PROBLEM STATEMENT:
Among the records that follow, set down only the lines from the one containing "LanesAgree part part' (storeSample" to the one containing "laneSum F T a.coef", both included, exactly.

Records drawn from a dataset:
· · · · ·

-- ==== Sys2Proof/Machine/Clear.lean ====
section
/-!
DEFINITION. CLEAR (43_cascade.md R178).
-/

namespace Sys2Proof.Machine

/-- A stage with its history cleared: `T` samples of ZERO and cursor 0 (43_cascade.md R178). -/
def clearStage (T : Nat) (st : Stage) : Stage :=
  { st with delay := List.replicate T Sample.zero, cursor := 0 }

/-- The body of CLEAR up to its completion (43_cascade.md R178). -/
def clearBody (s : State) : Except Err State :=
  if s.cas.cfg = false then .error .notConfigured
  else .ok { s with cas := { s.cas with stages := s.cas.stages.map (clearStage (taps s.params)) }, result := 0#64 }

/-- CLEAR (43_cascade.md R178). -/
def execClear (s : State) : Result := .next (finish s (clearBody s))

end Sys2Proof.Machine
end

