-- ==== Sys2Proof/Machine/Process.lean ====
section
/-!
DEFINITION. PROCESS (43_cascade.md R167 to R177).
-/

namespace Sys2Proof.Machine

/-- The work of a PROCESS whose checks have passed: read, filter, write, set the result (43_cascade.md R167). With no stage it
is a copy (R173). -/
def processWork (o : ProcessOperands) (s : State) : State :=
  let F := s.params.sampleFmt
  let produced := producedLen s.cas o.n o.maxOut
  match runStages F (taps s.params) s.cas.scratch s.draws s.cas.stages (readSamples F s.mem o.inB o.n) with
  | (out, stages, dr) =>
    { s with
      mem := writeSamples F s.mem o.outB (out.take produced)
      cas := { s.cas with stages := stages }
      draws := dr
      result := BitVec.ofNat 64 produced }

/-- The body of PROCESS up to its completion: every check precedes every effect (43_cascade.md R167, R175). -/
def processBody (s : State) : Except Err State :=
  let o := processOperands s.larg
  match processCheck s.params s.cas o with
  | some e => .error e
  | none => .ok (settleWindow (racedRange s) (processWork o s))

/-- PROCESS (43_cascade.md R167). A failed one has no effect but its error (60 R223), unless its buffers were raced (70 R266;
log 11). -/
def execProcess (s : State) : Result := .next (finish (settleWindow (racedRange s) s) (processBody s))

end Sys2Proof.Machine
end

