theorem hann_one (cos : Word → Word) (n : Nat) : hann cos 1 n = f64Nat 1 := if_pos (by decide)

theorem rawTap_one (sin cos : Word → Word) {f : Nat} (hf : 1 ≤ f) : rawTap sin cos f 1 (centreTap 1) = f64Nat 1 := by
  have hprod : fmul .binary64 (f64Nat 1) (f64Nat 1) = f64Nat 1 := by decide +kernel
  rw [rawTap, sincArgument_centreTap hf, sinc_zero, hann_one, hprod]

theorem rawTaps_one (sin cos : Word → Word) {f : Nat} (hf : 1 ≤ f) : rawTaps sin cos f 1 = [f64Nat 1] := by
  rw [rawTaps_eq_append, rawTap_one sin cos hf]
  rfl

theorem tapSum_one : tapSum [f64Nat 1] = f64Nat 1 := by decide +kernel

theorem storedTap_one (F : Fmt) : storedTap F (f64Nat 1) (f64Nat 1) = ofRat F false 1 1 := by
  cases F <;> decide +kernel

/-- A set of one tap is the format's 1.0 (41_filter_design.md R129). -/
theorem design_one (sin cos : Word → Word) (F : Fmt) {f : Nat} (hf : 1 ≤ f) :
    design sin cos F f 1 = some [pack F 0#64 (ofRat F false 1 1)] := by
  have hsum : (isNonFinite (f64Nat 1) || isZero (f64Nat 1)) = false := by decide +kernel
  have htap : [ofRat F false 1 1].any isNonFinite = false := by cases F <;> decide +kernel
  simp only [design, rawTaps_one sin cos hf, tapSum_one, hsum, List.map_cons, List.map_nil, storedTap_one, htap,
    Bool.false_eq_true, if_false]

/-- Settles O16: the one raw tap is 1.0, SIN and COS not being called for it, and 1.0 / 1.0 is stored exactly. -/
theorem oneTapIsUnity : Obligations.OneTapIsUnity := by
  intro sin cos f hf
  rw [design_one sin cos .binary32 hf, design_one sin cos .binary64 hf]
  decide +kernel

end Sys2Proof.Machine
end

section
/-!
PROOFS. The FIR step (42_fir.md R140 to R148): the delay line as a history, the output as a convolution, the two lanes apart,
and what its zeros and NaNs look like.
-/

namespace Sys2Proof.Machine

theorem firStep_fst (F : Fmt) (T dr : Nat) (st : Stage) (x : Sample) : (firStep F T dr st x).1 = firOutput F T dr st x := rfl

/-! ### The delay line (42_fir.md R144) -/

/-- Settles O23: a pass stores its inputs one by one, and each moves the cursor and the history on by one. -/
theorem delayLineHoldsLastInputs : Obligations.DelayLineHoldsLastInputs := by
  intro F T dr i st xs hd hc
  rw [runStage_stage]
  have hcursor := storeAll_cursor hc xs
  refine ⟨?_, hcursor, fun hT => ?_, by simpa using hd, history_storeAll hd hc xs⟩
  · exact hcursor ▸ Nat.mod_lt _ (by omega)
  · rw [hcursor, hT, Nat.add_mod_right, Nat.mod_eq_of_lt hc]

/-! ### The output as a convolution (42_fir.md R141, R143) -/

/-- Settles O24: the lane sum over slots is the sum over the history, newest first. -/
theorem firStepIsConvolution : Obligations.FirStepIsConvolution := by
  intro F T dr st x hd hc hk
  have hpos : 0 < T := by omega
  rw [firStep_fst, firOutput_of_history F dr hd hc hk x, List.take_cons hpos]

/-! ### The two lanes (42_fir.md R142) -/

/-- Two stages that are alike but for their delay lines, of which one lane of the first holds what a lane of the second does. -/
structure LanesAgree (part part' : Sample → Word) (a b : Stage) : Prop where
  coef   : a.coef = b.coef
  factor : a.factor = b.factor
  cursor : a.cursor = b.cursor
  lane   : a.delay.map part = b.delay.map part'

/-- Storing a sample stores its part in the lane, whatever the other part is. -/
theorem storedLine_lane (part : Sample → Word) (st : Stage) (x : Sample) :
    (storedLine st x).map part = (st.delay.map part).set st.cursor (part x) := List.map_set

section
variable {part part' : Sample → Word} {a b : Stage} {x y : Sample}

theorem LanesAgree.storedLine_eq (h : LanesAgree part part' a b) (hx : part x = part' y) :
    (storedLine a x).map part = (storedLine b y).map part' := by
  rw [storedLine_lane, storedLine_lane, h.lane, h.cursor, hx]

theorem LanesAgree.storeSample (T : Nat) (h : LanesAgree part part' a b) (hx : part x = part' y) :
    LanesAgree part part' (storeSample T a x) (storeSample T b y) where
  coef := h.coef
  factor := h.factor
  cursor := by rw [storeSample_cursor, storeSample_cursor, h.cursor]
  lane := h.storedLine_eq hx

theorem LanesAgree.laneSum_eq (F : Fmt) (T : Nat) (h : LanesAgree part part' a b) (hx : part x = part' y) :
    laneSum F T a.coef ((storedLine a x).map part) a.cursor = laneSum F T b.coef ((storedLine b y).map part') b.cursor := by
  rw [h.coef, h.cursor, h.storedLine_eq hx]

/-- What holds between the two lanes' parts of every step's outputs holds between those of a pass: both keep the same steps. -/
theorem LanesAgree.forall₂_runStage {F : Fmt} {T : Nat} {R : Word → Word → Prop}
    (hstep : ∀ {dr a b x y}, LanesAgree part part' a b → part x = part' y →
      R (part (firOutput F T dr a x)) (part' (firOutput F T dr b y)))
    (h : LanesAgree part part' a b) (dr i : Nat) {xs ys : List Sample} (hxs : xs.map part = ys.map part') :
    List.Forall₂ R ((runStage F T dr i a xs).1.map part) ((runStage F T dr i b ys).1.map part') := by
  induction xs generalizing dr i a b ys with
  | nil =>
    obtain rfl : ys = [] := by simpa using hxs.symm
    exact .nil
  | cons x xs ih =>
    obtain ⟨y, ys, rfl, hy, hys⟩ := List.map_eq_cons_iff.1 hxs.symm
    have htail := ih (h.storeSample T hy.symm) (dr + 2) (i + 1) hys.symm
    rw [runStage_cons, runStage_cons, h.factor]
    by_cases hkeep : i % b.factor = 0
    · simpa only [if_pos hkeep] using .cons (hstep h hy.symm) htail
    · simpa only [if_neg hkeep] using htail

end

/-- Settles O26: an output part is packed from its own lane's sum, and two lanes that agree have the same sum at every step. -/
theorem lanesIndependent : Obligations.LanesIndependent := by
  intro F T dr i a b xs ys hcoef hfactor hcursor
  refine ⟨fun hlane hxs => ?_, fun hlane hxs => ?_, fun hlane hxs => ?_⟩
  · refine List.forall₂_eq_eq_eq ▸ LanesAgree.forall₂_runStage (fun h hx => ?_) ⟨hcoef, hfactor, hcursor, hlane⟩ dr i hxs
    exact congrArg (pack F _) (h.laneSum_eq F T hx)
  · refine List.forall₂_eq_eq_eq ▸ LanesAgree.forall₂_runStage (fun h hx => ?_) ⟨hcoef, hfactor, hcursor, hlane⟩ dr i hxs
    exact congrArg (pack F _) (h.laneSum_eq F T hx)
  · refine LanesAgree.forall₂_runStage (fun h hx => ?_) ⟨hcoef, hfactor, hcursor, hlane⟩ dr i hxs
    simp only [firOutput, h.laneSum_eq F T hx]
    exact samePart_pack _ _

· · · · ·

ANSWER TO THIS TASK:
    LanesAgree part part' (storeSample T a x) (storeSample T b y) where
  coef := h.coef
  factor := h.factor
  cursor := by rw [storeSample_cursor, storeSample_cursor, h.cursor]
  lane := h.storedLine_eq hx

theorem LanesAgree.laneSum_eq (F : Fmt) (T : Nat) (h : LanesAgree part part' a b) (hx : part x = part' y) :
    laneSum F T a.coef ((storedLine a x).map part) a.cursor = laneSum F T b.coef ((storedLine b y).map part') b.cursor := by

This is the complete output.